Ce jeu ne nécessite pratiquement aucun matériel et se joue dans n’importe quelles conditions (une file d’attente, les transports en commun, chez des amis).

Un joueur au hasard prononce une lettre. Le suivant énonce à son tour une deuxième lettre afin de former un mot. Le troisième complète avec une lettre, etc. Par exemple, le premier dit s. Le deuxième pense à « salsifis » et donne la lettre a. Le troisième reçoit s + a et imagine une « salaison ». Il ajoute un l. Le quatrième pense à « saltimbanque » et annonce le t. Ainsi de suite. Les noms propres, les marques et onomatopées sont interdits. Les verbes conjugués et les formes au pluriel sont évidemment d’une grande utilité.

Quand il n’est plus possible de prolonger le mot, l’intéressé peut avoir deux réactions : l’abandon ou le bluff. Dans le premier cas, il perd et reçoit un quart de singe représenté sous forme de carte ou d’un objet quelconque. Dans le second cas, son voisin attentif suppose une tromperie et annonce tout haut « bluff ». Le joueur doit alors dévoiler sa tromperie (et reçoit une carte) ou annoncer le mot auquel il pensait. Il peut tenter un mot inexistant, mais le groupe est assez réactif. Au pire des cas, le dictionnaire tranchera. Celui qui perd reprend le jeu avec une nouvelle lettre.

Recevoir une première carte correspond à devenir un quart de singe, une deuxième à un demi de singe, puis un trois quarts et enfin un singe complet. Le singe a un statut particulier. Tous les autres joueurs sont amenés à l’ignorer. Ils peuvent éventuellement le regarder mais en aucun cas lui adresser la parole ou répondre à ses questions.

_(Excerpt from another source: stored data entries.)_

/-! Gamma (95_test_vectors.md 2.1) -/

theorem test_gamma_values : [0, 14, 15, 24, 25, 64, 100, 127, 128, 156, 167, 170, 186, 187, 200, 253, 254, 255].map
    (fun v => (gamma (BitVec.ofNat 8 v)).toNat) =
      [0, 0, 1, 1, 2, 12, 33, 55, 56, 87, 100, 105, 127, 129, 149, 251, 253, 255] := by decide
theorem test_gamma_sum : (gromTable.map BitVec.toNat).sum = 20443 ∧ gromTable.length = 256 := by decide +kernel

/-! SETCOLOR (95_test_vectors.md 2.3) -/

theorem test_setcolor_stores_grb :
    cbBytes (ran (.setcolor 1#16 255#8 128#8 15#8) State.reset) = [0, 0, 0, 56, 255, 1, 0, 0, 0] := by decide
theorem test_setcolor_index_n_ignored : ran (.setcolor 3#16 255#8 255#8 255#8) State.reset = State.reset := by decide

/-! REFRESH (95_test_vectors.md 2.4 and 2.7) -/

theorem test_refresh_frame :
    pbEntries (ran .refresh (ran (.setcolor 1#16 255#8 128#8 15#8) State.reset)) =
      List.replicate 26 30 ++ List.replicate 3 60 ++ List.replicate 3 30 ++ List.replicate 8 60 ++ List.replicate 7 30 ++
        [60] ++ List.replicate 24 30 ++ List.replicate 50 0 := by decide +kernel
theorem test_refresh_while_busy_marks : torn.torn = true ∧ torn.tear = true ∧ torn.busy = true ∧ torn.pos = 0 ∧
    pboldRead torn 0 = 1 ∧ pbRead torn 0 = 2 := by decide +kernel
theorem test_slots : slot 0 0 7 = 0 ∧ slot 0 1 7 = 8 ∧ slot 0 2 0 = 23 ∧ slot 1 0 7 = 24 ∧ slot 2 2 0 = 71 ∧
    slot 15 2 0 = 383 := by decide

/-! The sequencer and the output stage (95_test_vectors.md 2.5) -/

theorem test_first_tick_delivers :
    let s := ran .refresh (ran (.setcolor 0#16 0#8 255#8 0#8) State.reset)
    let t := after s (tick s)
    t.ccr = 60 ∧ t.out = [60] ∧ t.pos = 1 ∧ t.busy = true := by decide +kernel
theorem test_last_tick_ends :
    let s := { flying with pos := 24 }
    let t := after s (tick s)
    t.ccr = 0 ∧ t.pos = 25 ∧ t.busy = false := by decide +kernel
theorem test_waveform_of_t0h : waveform .highFirst Config.ref3 30 =
    some (List.replicate 30 true ++ List.replicate 60 false) := by decide

/-! The step takes a placed word first after reset, and refuses a reserved one -/

theorem test_placed_refresh_runs : (after idle (step (State.reset.withFetchWord 48 0x020000000000))).busy = true := by
  decide +kernel
theorem test_placed_setcolor_runs :
    cbBytes (after idle (step (State.reset.withFetchWord 48 0x01000000FF00))) = [255, 0, 0, 0, 0, 0, 0, 0, 0] := by
  decide +kernel
theorem test_reserved_word_refused : step (idle.withFetchWord 48 0) = .refused (.reservedWord (.opcode 0#8)) := rfl
theorem test_position_outside_buffer_faults :
    tick { idle with busy := true, pos := 25 } = .fault (.noSuchLocation 25) := rfl

/-! Witnesses: a state and operands that meet the hypotheses of each statement, at the ends of its clauses' ranges -/

/-- Shared by RefreshBuildsTheFrame, RefreshWhileIdleStartsTheTransfer, RefreshWhileBusyTearsTheFrame, PlacedWordRunsNext and
IdleTickChangesNothing (with witness_idle_inv). -/
theorem witness_running_states : idle.halted = false ∧ idle.busy = false ∧ idle.starting = false ∧ flying.halted = false ∧
    flying.busy = true ∧ flying.tear = false ∧ flying.starting = false ∧ torn.halted = false ∧ torn.busy = true ∧
    torn.tear = true ∧ torn.starting = true := by decide +kernel

theorem witness_idle_inv : idle.Inv := by
  constructor <;> decide

theorem witness_flying_inv : flying.Inv := by
  constructor <;> decide +kernel

theorem witness_torn_inv : torn.Inv := by
  constructor <;> decide +kernel

/-- Shared by DecodeAndEncodeAreInverse. -/
theorem witness_DecodedFieldsAreTheFormatsBits : decode 0x010001FF800F#48 = .command (.setcolor 1#16 255#8 128#8 15#8) := by
  decide

theorem witness_ReservedWordsAreRefused : decode 0#48 = .reserved (.opcode 0#8) ∧ idle.halted = false ∧ idle.starting = false ∧
    ({ idle with host := [.command 0#48] }.host = .command 0#48 :: [] ∧ idle.busy = false) ∧
    { flying with host := [.ticks 0, .command 0#48] }.host = .ticks 0 :: .command 0#48 :: [] := by decide +kernel

theorem witness_AssemblerKeepsOperandsOrRefuses :
    assemble (.setcolor (-32768) 255 0 255) = some (.command 0x018000FF00FF#48) ∧
      assemble (.setcolor 32768 0 0 0) = none := by decide

theorem witness_ConfigurationsMeetTheConstraints :
    ∃ c, Config.build ⟨1, 1, 1, 2, 3, 2⟩ = some c ∧ c.toParams = ⟨1, 1, 1, 2, 3, 2⟩ := ⟨tiny, by decide, rfl⟩

theorem witness_SlotsNumberTheDataRegion : (0 : Nat) < 1 ∧ 2 < 3 ∧ 7 < 8 ∧ slot 0 2 0 = 23 ∧ 23 < 24 * 1 := by decide

/-- The first and the last bit, and the only gap slot, of a one-LED frame. -/
theorem witness_FrameHoldsBitsThenGap : [1#8, 0#8, 128#8].length = 3 * tiny.n ∧
    (frame tiny [1#8, 0#8, 128#8])[8 * 0 + (7 - 0)]? = some 2 ∧ (frame tiny [1#8, 0#8, 128#8])[8 * 2 + (7 - 7)]? = some 2 ∧
    24 * tiny.n ≤ 24 ∧ 24 < tiny.len ∧ (frame tiny [1#8, 0#8, 128#8])[24]? = some 0 := by decide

Le singe est libre de faire ce qu’il veut : parler, bouger, embrouiller les joueurs, poser des questions… Le premier à réagir au singe reçoit une des quatre cartes du singe. L’animal devient alors trois quarts de singe et peut reprendre le jeu.

Au fur et à mesure, les singes vont se multiplier et donner du fil à retordre aux derniers participants. Le but du jeu est d’arriver à être le dernier joueur parmi les primates.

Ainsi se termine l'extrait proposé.